EXERCISE DETAILS –
Only one stretch of the data below is wanted: the lines from the one with "def expand : Nat → List Word → List Word" through the one with "C, D) (R91). -/", repeated exactly.

Dataset entries:

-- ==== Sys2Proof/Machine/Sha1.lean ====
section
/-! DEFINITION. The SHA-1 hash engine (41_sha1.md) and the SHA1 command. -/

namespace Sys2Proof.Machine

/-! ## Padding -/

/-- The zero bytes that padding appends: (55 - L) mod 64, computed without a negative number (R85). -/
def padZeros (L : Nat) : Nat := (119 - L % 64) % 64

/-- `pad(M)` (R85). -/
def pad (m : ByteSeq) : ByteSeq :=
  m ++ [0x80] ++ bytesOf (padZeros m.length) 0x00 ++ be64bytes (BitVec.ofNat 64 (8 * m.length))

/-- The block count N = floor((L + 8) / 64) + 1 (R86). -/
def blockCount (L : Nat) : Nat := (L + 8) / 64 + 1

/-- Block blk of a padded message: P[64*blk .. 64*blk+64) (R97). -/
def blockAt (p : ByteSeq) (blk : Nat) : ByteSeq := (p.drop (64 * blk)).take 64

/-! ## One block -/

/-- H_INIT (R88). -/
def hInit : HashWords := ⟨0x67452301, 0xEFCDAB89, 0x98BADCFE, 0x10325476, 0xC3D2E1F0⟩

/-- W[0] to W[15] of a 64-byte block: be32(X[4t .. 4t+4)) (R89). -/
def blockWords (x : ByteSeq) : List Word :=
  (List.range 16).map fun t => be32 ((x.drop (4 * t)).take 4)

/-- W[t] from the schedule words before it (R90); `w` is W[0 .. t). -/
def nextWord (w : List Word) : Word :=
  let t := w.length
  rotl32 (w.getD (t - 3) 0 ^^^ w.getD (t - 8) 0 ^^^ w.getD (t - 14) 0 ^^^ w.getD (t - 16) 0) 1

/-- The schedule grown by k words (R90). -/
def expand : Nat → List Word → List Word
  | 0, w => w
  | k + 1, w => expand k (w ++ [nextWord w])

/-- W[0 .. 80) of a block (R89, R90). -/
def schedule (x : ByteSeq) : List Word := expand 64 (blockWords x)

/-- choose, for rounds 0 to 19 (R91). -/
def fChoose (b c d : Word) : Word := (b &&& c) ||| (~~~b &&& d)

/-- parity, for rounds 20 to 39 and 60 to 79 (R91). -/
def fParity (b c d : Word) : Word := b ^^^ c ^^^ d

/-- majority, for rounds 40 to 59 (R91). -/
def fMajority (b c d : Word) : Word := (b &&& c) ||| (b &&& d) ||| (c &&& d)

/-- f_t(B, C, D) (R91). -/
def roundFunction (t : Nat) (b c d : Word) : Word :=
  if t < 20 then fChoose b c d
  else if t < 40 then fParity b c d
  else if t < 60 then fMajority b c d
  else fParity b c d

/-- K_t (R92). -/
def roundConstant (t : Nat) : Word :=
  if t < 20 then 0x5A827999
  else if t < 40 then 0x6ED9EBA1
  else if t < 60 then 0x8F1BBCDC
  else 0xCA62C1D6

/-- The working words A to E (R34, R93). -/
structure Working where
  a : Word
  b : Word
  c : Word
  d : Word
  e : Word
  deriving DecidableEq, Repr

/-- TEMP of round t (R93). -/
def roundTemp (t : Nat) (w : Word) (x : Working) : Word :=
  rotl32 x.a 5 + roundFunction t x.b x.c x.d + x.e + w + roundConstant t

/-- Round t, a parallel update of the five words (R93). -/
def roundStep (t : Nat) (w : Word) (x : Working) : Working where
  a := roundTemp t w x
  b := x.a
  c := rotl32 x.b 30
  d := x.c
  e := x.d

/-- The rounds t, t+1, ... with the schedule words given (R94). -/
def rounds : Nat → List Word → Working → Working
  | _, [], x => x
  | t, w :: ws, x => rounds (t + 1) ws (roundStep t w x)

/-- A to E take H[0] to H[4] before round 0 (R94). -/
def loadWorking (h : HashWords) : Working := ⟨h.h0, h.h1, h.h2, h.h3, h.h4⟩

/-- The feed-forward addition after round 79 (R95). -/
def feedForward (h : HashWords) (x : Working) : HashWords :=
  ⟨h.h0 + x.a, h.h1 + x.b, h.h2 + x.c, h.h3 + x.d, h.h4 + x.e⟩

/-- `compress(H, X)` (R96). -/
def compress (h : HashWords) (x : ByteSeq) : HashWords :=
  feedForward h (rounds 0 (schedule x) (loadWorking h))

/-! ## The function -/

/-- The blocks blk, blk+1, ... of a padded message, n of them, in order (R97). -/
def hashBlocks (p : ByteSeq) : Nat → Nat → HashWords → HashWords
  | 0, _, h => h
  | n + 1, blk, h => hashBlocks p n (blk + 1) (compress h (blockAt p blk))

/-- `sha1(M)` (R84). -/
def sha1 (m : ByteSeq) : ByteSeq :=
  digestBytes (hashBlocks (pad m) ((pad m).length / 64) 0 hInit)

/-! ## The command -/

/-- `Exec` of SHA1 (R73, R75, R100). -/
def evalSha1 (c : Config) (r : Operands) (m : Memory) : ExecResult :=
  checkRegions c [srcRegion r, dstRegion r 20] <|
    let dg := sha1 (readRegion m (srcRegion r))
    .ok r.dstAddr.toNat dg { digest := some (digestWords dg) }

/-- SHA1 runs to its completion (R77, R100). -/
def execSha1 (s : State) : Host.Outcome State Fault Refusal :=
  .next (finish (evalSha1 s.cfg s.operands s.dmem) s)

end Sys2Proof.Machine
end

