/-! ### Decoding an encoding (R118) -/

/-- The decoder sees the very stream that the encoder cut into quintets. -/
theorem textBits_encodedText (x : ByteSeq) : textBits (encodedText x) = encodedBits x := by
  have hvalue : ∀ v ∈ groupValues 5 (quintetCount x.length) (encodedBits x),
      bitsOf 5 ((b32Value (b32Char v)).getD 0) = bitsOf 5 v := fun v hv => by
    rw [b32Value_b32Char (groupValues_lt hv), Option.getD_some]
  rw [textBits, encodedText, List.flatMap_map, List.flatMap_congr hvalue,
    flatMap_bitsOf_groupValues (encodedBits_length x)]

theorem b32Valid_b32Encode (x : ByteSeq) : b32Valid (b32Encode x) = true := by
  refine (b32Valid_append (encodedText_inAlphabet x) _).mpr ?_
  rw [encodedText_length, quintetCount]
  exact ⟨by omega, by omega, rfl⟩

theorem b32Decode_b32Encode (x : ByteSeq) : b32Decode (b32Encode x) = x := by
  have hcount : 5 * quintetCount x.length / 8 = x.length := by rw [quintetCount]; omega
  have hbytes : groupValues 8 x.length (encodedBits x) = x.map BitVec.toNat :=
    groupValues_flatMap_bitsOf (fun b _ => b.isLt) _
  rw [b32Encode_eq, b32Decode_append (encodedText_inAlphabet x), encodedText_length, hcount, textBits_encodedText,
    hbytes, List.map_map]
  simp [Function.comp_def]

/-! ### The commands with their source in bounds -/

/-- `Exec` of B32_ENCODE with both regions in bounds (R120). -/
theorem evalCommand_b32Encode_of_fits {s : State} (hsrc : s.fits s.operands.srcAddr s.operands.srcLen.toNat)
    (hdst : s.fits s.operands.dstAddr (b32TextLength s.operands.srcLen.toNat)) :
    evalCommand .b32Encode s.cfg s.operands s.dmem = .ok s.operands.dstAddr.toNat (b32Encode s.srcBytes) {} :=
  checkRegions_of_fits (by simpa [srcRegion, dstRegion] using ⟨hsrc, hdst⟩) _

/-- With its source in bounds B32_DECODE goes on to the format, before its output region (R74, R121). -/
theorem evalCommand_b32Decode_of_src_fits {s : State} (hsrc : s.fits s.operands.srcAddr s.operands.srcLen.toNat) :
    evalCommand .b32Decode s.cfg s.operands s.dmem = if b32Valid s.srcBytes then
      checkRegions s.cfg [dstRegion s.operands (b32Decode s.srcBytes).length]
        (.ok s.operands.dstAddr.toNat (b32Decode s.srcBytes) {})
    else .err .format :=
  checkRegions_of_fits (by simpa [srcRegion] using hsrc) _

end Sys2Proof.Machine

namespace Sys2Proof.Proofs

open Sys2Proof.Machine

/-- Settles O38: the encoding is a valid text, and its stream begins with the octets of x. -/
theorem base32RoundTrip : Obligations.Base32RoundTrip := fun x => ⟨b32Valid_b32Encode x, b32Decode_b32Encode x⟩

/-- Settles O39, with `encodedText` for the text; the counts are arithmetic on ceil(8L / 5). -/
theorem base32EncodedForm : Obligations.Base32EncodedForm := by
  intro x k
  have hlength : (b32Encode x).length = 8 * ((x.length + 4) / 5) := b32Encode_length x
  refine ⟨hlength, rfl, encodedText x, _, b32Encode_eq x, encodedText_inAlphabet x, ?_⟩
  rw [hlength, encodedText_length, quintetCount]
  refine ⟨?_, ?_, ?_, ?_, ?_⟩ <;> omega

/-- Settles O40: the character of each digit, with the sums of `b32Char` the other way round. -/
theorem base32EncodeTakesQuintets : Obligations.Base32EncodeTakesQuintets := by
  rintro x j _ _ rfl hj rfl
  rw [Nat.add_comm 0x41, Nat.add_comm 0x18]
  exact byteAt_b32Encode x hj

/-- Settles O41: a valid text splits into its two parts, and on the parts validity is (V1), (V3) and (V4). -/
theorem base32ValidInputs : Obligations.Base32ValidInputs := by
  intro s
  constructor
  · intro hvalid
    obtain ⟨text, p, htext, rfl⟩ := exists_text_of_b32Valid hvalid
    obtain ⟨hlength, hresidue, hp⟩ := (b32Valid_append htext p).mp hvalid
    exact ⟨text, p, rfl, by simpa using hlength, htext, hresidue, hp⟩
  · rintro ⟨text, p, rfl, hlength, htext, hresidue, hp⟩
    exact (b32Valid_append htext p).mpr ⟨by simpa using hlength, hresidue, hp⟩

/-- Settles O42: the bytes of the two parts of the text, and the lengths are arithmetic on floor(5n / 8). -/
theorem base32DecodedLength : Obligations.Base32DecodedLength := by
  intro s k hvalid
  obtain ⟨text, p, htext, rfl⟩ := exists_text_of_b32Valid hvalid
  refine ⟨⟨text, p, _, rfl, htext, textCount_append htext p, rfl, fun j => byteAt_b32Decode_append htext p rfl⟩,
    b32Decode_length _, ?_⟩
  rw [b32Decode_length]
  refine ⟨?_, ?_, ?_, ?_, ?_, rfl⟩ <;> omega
==
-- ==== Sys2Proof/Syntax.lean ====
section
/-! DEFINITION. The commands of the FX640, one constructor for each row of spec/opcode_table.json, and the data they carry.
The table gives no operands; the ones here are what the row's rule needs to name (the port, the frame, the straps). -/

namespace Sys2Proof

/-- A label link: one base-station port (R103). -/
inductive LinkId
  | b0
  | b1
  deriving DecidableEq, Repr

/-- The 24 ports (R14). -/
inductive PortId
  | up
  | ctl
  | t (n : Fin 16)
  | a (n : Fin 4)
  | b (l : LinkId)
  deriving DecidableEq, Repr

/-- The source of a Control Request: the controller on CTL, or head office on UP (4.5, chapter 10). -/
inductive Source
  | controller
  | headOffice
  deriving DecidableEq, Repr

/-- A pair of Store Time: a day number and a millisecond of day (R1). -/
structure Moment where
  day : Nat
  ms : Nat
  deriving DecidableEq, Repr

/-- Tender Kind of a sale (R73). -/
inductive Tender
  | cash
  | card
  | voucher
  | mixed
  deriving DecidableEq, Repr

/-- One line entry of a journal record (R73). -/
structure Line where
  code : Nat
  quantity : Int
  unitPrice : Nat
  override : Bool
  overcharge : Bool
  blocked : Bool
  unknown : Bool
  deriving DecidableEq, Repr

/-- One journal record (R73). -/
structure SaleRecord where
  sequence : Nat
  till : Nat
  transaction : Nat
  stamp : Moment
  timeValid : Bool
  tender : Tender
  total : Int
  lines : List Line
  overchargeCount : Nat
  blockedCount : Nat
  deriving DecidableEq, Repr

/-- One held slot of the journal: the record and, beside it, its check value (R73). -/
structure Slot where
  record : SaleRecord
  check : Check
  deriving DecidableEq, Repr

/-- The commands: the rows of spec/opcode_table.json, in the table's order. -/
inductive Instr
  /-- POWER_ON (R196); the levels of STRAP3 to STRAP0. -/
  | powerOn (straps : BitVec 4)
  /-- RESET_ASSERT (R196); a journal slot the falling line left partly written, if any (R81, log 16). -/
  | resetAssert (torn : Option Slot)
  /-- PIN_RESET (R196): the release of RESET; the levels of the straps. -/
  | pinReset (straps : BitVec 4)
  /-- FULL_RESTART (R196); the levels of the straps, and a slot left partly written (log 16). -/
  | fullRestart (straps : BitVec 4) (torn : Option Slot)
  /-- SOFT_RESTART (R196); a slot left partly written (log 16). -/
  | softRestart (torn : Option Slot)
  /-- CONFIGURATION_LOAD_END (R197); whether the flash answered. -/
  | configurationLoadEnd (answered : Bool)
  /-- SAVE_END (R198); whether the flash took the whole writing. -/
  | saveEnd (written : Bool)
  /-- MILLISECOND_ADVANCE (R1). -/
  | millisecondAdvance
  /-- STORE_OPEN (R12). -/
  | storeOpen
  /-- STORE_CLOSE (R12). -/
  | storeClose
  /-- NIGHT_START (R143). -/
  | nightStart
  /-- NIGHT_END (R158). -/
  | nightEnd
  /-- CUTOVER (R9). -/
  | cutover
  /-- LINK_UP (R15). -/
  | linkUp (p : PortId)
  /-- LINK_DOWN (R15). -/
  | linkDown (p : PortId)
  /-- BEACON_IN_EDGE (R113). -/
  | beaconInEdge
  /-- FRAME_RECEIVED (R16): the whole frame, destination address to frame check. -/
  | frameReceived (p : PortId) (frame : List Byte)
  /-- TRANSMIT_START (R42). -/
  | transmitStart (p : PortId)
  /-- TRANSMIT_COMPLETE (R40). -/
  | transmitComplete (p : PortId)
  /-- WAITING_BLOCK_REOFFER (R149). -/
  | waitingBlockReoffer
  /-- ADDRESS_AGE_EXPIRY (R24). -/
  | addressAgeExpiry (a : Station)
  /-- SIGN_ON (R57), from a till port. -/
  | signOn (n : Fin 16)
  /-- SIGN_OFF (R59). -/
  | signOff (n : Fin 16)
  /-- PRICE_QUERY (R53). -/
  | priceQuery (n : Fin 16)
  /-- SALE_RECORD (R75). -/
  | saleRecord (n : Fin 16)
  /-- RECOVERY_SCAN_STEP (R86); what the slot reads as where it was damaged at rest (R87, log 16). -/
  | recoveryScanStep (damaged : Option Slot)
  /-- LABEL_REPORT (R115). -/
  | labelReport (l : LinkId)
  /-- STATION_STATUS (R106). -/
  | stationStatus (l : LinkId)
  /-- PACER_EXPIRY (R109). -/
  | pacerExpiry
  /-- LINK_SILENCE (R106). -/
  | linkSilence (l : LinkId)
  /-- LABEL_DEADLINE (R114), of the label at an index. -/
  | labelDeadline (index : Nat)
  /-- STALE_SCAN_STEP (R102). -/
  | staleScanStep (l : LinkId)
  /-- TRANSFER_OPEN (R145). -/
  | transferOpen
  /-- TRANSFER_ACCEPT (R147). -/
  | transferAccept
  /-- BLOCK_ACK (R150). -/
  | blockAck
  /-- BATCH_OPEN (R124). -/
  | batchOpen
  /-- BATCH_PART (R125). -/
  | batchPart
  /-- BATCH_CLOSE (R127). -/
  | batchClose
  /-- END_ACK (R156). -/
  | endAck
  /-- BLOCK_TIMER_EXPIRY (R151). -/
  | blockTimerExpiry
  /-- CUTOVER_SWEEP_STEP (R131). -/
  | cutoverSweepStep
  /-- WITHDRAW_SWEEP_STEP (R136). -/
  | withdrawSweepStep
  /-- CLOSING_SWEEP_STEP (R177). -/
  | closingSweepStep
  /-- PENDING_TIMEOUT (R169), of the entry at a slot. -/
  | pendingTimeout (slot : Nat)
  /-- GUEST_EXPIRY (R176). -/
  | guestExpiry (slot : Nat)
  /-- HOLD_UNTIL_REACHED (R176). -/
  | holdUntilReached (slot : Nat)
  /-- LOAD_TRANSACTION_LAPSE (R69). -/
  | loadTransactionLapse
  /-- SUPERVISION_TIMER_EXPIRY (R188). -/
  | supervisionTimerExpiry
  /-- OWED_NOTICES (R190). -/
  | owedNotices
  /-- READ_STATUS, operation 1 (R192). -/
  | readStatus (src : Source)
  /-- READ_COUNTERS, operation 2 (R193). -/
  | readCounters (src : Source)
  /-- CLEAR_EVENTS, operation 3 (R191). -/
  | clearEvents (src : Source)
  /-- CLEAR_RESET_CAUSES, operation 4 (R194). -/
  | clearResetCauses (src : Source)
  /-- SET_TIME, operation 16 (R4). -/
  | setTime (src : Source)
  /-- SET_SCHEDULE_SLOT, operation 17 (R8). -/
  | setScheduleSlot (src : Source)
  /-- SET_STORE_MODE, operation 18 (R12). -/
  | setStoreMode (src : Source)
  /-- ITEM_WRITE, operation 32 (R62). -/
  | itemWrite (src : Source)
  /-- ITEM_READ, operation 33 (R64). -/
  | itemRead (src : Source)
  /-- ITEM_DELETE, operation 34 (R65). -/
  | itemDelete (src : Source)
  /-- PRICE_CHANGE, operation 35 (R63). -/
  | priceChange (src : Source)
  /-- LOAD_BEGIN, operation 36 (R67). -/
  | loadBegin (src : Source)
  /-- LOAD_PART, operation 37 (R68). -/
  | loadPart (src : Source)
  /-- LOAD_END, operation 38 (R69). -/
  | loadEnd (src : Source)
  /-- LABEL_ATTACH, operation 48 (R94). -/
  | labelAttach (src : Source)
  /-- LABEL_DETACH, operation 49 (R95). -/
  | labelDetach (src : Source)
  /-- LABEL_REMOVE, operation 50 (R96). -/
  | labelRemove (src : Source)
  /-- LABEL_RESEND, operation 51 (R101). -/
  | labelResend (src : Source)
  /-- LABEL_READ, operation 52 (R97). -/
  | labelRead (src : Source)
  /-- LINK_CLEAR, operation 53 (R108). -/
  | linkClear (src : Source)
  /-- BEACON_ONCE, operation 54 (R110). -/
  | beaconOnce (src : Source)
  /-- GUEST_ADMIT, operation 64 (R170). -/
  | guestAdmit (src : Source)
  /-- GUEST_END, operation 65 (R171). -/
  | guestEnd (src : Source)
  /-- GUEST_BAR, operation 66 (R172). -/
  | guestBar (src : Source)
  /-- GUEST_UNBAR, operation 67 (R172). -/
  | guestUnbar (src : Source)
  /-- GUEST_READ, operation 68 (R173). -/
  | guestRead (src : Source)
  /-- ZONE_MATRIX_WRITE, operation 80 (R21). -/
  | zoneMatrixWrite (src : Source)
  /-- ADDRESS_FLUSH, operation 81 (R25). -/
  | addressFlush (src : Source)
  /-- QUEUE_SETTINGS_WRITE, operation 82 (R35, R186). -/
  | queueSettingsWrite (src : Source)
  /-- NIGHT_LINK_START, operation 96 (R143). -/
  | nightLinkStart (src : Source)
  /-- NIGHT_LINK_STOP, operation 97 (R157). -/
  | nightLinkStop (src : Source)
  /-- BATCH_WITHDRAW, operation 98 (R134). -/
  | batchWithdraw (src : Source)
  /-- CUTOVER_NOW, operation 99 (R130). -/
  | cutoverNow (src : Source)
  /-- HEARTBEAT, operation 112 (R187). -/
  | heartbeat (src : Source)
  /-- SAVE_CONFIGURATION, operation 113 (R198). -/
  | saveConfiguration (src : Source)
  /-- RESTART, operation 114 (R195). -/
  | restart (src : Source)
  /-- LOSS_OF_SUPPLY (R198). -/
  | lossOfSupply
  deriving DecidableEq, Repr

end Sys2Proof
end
...
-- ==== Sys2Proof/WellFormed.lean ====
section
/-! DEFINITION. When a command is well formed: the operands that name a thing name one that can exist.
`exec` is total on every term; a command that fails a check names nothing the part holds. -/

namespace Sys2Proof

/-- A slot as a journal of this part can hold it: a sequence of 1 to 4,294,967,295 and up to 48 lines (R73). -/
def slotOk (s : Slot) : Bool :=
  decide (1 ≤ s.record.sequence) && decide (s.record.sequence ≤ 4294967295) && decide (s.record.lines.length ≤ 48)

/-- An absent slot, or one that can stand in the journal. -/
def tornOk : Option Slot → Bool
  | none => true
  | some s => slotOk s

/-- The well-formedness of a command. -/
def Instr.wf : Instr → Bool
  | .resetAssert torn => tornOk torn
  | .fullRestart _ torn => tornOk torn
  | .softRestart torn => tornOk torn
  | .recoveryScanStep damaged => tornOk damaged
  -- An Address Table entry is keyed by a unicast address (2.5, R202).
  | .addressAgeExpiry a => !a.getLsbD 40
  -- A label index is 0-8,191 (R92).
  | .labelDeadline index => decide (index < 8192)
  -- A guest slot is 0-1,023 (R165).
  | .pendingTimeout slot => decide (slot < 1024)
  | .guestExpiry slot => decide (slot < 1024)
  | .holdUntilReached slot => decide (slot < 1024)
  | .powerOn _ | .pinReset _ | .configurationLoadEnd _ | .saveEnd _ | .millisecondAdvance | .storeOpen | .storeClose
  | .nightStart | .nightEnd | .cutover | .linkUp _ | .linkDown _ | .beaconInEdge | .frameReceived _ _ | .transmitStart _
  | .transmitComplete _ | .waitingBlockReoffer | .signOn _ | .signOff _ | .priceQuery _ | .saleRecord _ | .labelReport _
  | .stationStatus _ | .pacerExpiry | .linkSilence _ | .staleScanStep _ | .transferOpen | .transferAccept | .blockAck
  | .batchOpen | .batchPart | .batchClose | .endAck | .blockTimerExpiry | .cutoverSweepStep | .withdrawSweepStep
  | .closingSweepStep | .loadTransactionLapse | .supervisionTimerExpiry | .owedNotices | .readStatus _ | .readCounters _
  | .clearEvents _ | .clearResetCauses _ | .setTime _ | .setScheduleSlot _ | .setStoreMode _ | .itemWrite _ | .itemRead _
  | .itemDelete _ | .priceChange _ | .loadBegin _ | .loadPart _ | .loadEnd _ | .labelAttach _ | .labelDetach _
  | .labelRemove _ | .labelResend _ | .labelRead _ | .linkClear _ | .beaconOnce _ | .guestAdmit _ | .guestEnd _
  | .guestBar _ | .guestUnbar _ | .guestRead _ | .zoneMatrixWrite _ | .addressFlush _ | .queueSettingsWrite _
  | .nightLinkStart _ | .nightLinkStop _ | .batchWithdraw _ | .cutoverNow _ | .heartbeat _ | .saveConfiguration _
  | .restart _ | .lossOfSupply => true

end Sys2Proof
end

RESULT OF THIS TASK –
def expand : Nat → List Word → List Word
  | 0, w => w
  | k + 1, w => expand k (w ++ [nextWord w])

/-- W[0 .. 80) of a block (R89, R90). -/
def schedule (x : ByteSeq) : List Word := expand 64 (blockWords x)

/-- choose, for rounds 0 to 19 (R91). -/
def fChoose (b c d : Word) : Word := (b &&& c) ||| (~~~b &&& d)

/-- parity, for rounds 20 to 39 and 60 to 79 (R91). -/
def fParity (b c d : Word) : Word := b ^^^ c ^^^ d

/-- majority, for rounds 40 to 59 (R91). -/
def fMajority (b c d : Word) : Word := (b &&& c) ||| (b &&& d) ||| (c &&& d)

/-- f_t(B, C, D) (R91). -/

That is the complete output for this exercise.